TASK ITEM
All of the data must be returned exactly as given.

=======

/-- STREAM_GO, STREAM_STOP, STREAM_READ_RESPONSE and FABRIC_VECTOR (R198, R199, R201, R203): GO arms the stream and asks
DRAM for as many vectors as the buffer holds, the vectors that come are buffered in order, STOP is remembered until the
next vector boundary, and a fabric vector joins the crossing buffer. -/
def Obligations.StreamsFillTheirBuffer : Prop :=
  (∀ (m : Ident) (g : Fin 128) (data : Word) (s : State) (len n : Nat), s.admits m .CHG_STREAM_CTL [g.val] →
    wbit .full data CHG_STREAM_CTL_GO = true → wbit .full data CHG_STREAM_CTL_STOP = false →
    s.on CHG_STREAM_CTL_ARMED g = false → s.mode g = mdStream → len = bits data 8 28 → len ≠ 0 →
    s.fld CHG_STREAM_AT_TICK g ≤ s.fld TCK_COUNT_COUNT + 2 ^ 30 → n = (s.grp g).streams + 1 →
    ∃ t, exec (.streamGo m g .full data) s = .next t ∧ t.fld CHG_STREAM_CTL_ARMED g = 1 ∧
      t.fld CHG_STREAM_CTL_LENGTH g = len ∧ t.reg (CHG_STREAM_STATUS_PLAYED.key g 0 0) = 0 ∧
      (t.grp g).stream = some ⟨n, [], min len 2048, 0, false,
        decide (s.fld CHG_STREAM_AT_TICK g ≤ s.fld TCK_COUNT_COUNT), false, s.nextDue⟩ ∧
      t.out = .streamRead g n (8 * s.fld CHG_STREAM_BASE_ADDR g) (min len 2048) :: s.out ∧ t.mem = s.mem ∧
      regsKeep [leaseKey, CHG_STREAM_CTL_ARMED.key g 0 0, CHG_STREAM_STATUS_PLAYED.key g 0 0] s t) ∧
  (∀ (m : Ident) (g : Fin 128) (data : Word) (x : StreamState) (s : State), s.admits m .CHG_STREAM_CTL [g.val] →
    wbit .full data CHG_STREAM_CTL_GO = false → wbit .full data CHG_STREAM_CTL_STOP = true → (s.grp g).stream = some x →
    ∃ t, exec (.streamStop m g .full data) s = .next t ∧ (t.grp g).stream = some { x with stop := true } ∧ t.out = s.out ∧
      t.mem = s.mem ∧ regsKeep [leaseKey, CHG_STREAM_CTL_ARMED.key g 0 0] s t) ∧
  (∀ (g : Fin 128) (ws : List Word) (x : StreamState) (s : State), (s.grp g).stream = some x →
    ∃ t, exec (.streamReadResponse g x.number .ok ws) s = .next t ∧
      (t.grp g).stream = some { x with buffer := x.buffer ++ ws.take (x.asked - x.got),
                                       got := x.got + (ws.take (x.asked - x.got)).length } ∧
      t.fld CHG_STREAM_STATUS_BUFFERED g =
        (x.buffer ++ ws.take (x.asked - x.got)).length % 2 ^ CHG_STREAM_STATUS_BUFFERED.w ∧ t.out = s.out ∧ t.mem = s.mem ∧
      regsKeep [CHG_STREAM_STATUS_BUFFERED.key g 0 0, NOC_EPe_STATUS_OUTSTANDING.key (dieEndpoint (g.val / 32)) 0 0] s t) ∧
  (∀ (g : Fin 128) (vec : Word) (s : State), s.mode g = mdFabric → (s.grp g).closed = false → (s.grp g).crossing.length < 16 →
    ∃ t, exec (.fabricVector g vec) s = .next t ∧ t.grp g = { s.grp g with crossing := (s.grp g).crossing ++ [vec] } ∧
      (∀ j, j ≠ g.val → t.grp j = s.grp j) ∧ t.out = s.out ∧ storesKeep s t)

=======

SOLUTION
/-- STREAM_GO, STREAM_STOP, STREAM_READ_RESPONSE and FABRIC_VECTOR (R198, R199, R201, R203): GO arms the stream and asks
DRAM for as many vectors as the buffer holds, the vectors that come are buffered in order, STOP is remembered until the
next vector boundary, and a fabric vector joins the crossing buffer. -/
def Obligations.StreamsFillTheirBuffer : Prop :=
  (∀ (m : Ident) (g : Fin 128) (data : Word) (s : State) (len n : Nat), s.admits m .CHG_STREAM_CTL [g.val] →
    wbit .full data CHG_STREAM_CTL_GO = true → wbit .full data CHG_STREAM_CTL_STOP = false →
    s.on CHG_STREAM_CTL_ARMED g = false → s.mode g = mdStream → len = bits data 8 28 → len ≠ 0 →
    s.fld CHG_STREAM_AT_TICK g ≤ s.fld TCK_COUNT_COUNT + 2 ^ 30 → n = (s.grp g).streams + 1 →
    ∃ t, exec (.streamGo m g .full data) s = .next t ∧ t.fld CHG_STREAM_CTL_ARMED g = 1 ∧
      t.fld CHG_STREAM_CTL_LENGTH g = len ∧ t.reg (CHG_STREAM_STATUS_PLAYED.key g 0 0) = 0 ∧
      (t.grp g).stream = some ⟨n, [], min len 2048, 0, false,
        decide (s.fld CHG_STREAM_AT_TICK g ≤ s.fld TCK_COUNT_COUNT), false, s.nextDue⟩ ∧
      t.out = .streamRead g n (8 * s.fld CHG_STREAM_BASE_ADDR g) (min len 2048) :: s.out ∧ t.mem = s.mem ∧
      regsKeep [leaseKey, CHG_STREAM_CTL_ARMED.key g 0 0, CHG_STREAM_STATUS_PLAYED.key g 0 0] s t) ∧
  (∀ (m : Ident) (g : Fin 128) (data : Word) (x : StreamState) (s : State), s.admits m .CHG_STREAM_CTL [g.val] →
    wbit .full data CHG_STREAM_CTL_GO = false → wbit .full data CHG_STREAM_CTL_STOP = true → (s.grp g).stream = some x →
    ∃ t, exec (.streamStop m g .full data) s = .next t ∧ (t.grp g).stream = some { x with stop := true } ∧ t.out = s.out ∧
      t.mem = s.mem ∧ regsKeep [leaseKey, CHG_STREAM_CTL_ARMED.key g 0 0] s t) ∧
  (∀ (g : Fin 128) (ws : List Word) (x : StreamState) (s : State), (s.grp g).stream = some x →
    ∃ t, exec (.streamReadResponse g x.number .ok ws) s = .next t ∧
      (t.grp g).stream = some { x with buffer := x.buffer ++ ws.take (x.asked - x.got),
                                       got := x.got + (ws.take (x.asked - x.got)).length } ∧
      t.fld CHG_STREAM_STATUS_BUFFERED g =
        (x.buffer ++ ws.take (x.asked - x.got)).length % 2 ^ CHG_STREAM_STATUS_BUFFERED.w ∧ t.out = s.out ∧ t.mem = s.mem ∧
      regsKeep [CHG_STREAM_STATUS_BUFFERED.key g 0 0, NOC_EPe_STATUS_OUTSTANDING.key (dieEndpoint (g.val / 32)) 0 0] s t) ∧
  (∀ (g : Fin 128) (vec : Word) (s : State), s.mode g = mdFabric → (s.grp g).closed = false → (s.grp g).crossing.length < 16 →
    ∃ t, exec (.fabricVector g vec) s = .next t ∧ t.grp g = { s.grp g with crossing := (s.grp g).crossing ++ [vec] } ∧
      (∀ j, j ≠ g.val → t.grp j = s.grp j) ∧ t.out = s.out ∧ storesKeep s t)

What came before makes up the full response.